Representativo, cuarto, de la mezcla nada sencilla entre el compromiso con una determinada sociedad y el despego hacia ella, cuando no la antipatía abierta. Pepe Vida era, sí, un huraño, en el sentido de un desubicado en un entorno al que quería servir pero con el que en muchas ocasiones no se sentía identificado. Ni en el franquismo ni, ay, tampoco en la democracia, en la que en ocasiones vivió, vamos a hablar sin rodeos, como un exiliado interior.

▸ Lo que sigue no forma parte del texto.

-- ==== Sys2Proof/Machine/Sampling.lean ====
section
/-! DEFINITION. The AcquisitionEngine procedures `IdentityCheck` (R233) and `ReadSample` (R240 to R246), one primitive
at a time. -/

namespace Sys2Proof.Machine

/-! ### IdentityCheck (R233) -/

/-- One identity read begins (R233). -/
def identityRead (s : State) : State := s.beginDevRead s.cfg.dev.raWhoAmI 1 (.cmd .identity)

/-- Entry of `IdentityCheck` (R233). -/
def identityEnter (s : State) : State := identityRead { s with ae := { s.ae with idtry := 0 } }

/-- Whether an identity read returned the expected byte (R233). -/
def identityMatches (c : Cfg) : Reply → Bool
  | .ok buf => byteAt buf 0 == c.idExpected
  | .fail _ => false

/-- The cause of a failed identity attempt: the read's code, or none after a wrong byte (R233). -/
def identityCause : Reply → Code
  | .ok _ => .ok
  | .fail c => c

/-- What `IdentityCheck` does when an identity read has returned: Ok, another attempt, or Fail(cause) (R233). -/
def identityReply (r : Reply) (s : State) : ProcNext :=
  if identityMatches s.cfg r then .ret none s
  else
    let s := { s with ae := { s.ae with idtry := s.ae.idtry + 1 } }
    if s.ae.idtry.toNat = s.cfg.idRetryMax then .ret (some (identityCause r)) s else .run (identityRead s)

/-! ### ReadSample (R240) -/

/-- Entry of `ReadSample`, and each new wait: one read of the FIFO count begins (R241). -/
def fifoWait (s : State) : State := s.beginDevRead s.cfg.dev.raFifoCountH 2 (.cmd .fifoCount)

/-- What `ReadSample` does when one of its transactions has returned (R241 to R246). -/
def sampleReply (k : Site) (r : Reply) (s : State) : ProcNext :=
  match r with
  | .fail c => .ret (some c) s
  | .ok buf =>
    match k with
    | .fifoCount =>
      let s := { s with ae := { s.ae with fifocnt := pairAt buf 0 } }
      if s.ae.fifocnt.toNat < pktSize then .run (fifoWait s)
      else .run (s.beginDevRead s.cfg.dev.raIntStatus 1 (.cmd .intStatus))
    | .intStatus =>
      let s := { s with ae := { s.ae with intstat := byteAt buf 0 } }
      if fifoOverflowed s.cfg s.ae.intstat s.ae.fifocnt then
        .run (s.beginDevRead s.cfg.dev.raUserCtrl 1 (.cmd .ovfRead))
      else .run (s.beginDevRead s.cfg.dev.raFifoRW (BitVec.ofNat 16 pktSize) (.cmd .packet))
    | .ovfRead =>
      .run (s.writeBack s.cfg.dev.devaddr s.cfg.dev.raUserCtrl s.cfg.dev.fifoResetStart.toNat 1 1 buf (.cmd .ovfWrite))
    | .ovfWrite => .run (fifoWait s)
    | .packet =>
      let s := { s with ae := { s.ae with pkt := buf, raw := rawFields s.cfg.pktOff buf } }
      .run (s.beginDevRead s.cfg.dev.raTempH 2 (.cmd .temp))
    | .temp =>
      let rawt := pairAt buf 0
      .ret none { s with ae := { s.ae with rawt := rawt, stg := stageSample s.cfg s.ae.raw rawt } }
    | _ => .ret none s

/-- Whether a site is one of `ReadSample`'s. -/
def Site.ofSample : Site → Bool
  | .fifoCount | .intStatus | .ovfRead | .ovfWrite | .packet | .temp => true
  | _ => false

/-- A sample read that failed on the bus: SMP_STATUS is 0 and the command fails (R240, R250). -/
def sampleFailed (c : Code) (s : State) : State := { s with smpStatus := false }.goto (.ending (.fail c .ok))

/-- SMP0..SMP10 and SMP_STATUS are written together and the command succeeds (R33, R240, R250). -/
def commitSample (v : Sample) (s : State) : State :=
  { s with smp := v, smpStatus := true }.goto (.ending (.succeed false))

/-- RDSMP's use of the return value of `ReadSample` (R240). -/
def singleSampleEnd (r : Option Code) (s : State) : State :=
  match r with
  | some c => sampleFailed c s
  | none => commitSample s.ae.stg s

/-- AVGN, AVGI and ACC at the start of RDAVG (R250). -/
def averageEnter (n : BitVec 16) (s : State) : State :=
  fifoWait { s with ae := { s.ae with avgn := n, avgi := 0, acc := accZero } }

/-- RDAVG's use of the return value of a `ReadSample`: the sums, then the next sample or the means (R250). -/
def averageSampleEnd (r : Option Code) (s : State) : State :=
  match r with
  | some c => sampleFailed c s
  | none =>
    let s := { s with ae := { s.ae with acc := accAdd s.ae.acc s.ae.stg, avgi := s.ae.avgi + 1 } }
    if s.ae.avgi.toNat < s.ae.avgn.toNat then fifoWait s else commitSample (accMean s.ae.acc s.ae.avgn) s

end Sys2Proof.Machine
end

Pero representativo, se insiste, y dentro de tanto complexio oppositorum, de lo mejor. De lo más noble. De lo menos interesado en lo material y en el deseo de apuntarse medallas mediáticas (por no hablar de su mujer e hijos, discretos hasta el límite de la invisibilidad). De lo más coherente intelectualmente: su baja en el partido en el que tan dignamente había militado lo cualifica en el primero de los niveles. De lo más selecto a la hora -dificilísima, por lo que vemos a diario, porque defenderse de los aduladores tiene mucho más mérito que hacerlo de los enemigos encarnizados- de elegir colaboradores: hizo Vicerrector a Juan José Ruiz-Rico y eso lo dice todo. Al lado de tantos méritos, los nada amables repliegues de su carácter, al modo de un Baroja del Genil (río por río, nada que envidiar al Bidasoa), quizá debidos a las carencias de su infancia y juventud, no sólo resultan perdonables -era, además, una persona buena-, sino que sin ellos no habría sido el que fue.